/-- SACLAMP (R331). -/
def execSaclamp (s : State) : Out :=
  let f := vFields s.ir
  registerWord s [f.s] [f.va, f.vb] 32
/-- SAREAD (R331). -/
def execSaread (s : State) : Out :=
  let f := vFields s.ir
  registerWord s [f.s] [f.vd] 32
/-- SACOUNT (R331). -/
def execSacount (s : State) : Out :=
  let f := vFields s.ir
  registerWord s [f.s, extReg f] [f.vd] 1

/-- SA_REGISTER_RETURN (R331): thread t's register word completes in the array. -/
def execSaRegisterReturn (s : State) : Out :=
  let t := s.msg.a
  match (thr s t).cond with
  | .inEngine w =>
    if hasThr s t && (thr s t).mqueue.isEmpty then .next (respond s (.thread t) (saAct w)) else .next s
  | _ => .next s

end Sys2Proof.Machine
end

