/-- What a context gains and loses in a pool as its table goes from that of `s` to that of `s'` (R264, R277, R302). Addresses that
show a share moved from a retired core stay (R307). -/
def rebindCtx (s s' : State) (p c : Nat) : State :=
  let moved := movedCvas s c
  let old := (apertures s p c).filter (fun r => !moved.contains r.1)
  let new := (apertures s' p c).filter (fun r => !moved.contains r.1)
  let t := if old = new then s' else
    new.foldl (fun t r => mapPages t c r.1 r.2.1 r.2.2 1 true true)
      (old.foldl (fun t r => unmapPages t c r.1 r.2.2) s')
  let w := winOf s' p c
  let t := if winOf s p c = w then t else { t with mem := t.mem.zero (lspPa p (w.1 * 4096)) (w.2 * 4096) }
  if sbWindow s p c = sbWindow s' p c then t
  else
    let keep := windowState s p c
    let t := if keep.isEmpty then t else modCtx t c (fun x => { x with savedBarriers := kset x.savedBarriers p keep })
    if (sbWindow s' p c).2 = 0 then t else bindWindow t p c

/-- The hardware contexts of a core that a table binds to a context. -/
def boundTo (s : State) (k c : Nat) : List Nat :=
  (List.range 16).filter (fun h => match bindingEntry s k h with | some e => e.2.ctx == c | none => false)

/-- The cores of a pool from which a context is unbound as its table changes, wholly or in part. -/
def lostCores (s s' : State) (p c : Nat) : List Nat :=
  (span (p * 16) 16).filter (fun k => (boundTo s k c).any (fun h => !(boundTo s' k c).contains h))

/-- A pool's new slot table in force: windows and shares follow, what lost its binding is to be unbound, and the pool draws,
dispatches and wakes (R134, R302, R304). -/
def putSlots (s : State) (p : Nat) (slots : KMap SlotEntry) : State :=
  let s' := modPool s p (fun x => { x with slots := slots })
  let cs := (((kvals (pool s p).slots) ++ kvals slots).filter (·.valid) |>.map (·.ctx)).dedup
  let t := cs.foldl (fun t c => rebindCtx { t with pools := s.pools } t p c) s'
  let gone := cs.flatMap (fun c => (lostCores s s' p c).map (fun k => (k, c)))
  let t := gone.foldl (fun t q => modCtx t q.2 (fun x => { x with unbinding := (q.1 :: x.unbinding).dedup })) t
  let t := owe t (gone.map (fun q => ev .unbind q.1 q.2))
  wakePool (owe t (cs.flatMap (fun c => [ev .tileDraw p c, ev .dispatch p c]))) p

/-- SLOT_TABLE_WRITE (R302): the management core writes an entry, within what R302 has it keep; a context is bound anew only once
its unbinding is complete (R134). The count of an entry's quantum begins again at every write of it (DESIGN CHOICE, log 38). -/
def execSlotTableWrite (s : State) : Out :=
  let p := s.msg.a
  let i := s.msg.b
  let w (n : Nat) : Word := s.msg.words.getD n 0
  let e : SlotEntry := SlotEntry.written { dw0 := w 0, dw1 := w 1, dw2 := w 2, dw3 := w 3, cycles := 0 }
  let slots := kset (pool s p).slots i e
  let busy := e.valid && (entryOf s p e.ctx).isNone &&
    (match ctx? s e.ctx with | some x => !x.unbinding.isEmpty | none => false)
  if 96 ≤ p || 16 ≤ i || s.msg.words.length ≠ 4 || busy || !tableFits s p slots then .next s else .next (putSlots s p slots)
####################
As listed above, the lines from the line with "let t := if old = new then s' else" to the line with "in part. -/" are to be echoed exactly, with both ends included and nothing added.

> _FINISHED EXERCISE_:
  let t := if old = new then s' else
    new.foldl (fun t r => mapPages t c r.1 r.2.1 r.2.2 1 true true)
      (old.foldl (fun t r => unmapPages t c r.1 r.2.2) s')
  let w := winOf s' p c
  let t := if winOf s p c = w then t else { t with mem := t.mem.zero (lspPa p (w.1 * 4096)) (w.2 * 4096) }
  if sbWindow s p c = sbWindow s' p c then t
  else
    let keep := windowState s p c
    let t := if keep.isEmpty then t else modCtx t c (fun x => { x with savedBarriers := kset x.savedBarriers p keep })
    if (sbWindow s' p c).2 = 0 then t else bindWindow t p c

/-- The hardware contexts of a core that a table binds to a context. -/
def boundTo (s : State) (k c : Nat) : List Nat :=
  (List.range 16).filter (fun h => match bindingEntry s k h with | some e => e.2.ctx == c | none => false)

/-- The cores of a pool from which a context is unbound as its table changes, wholly or in part. -/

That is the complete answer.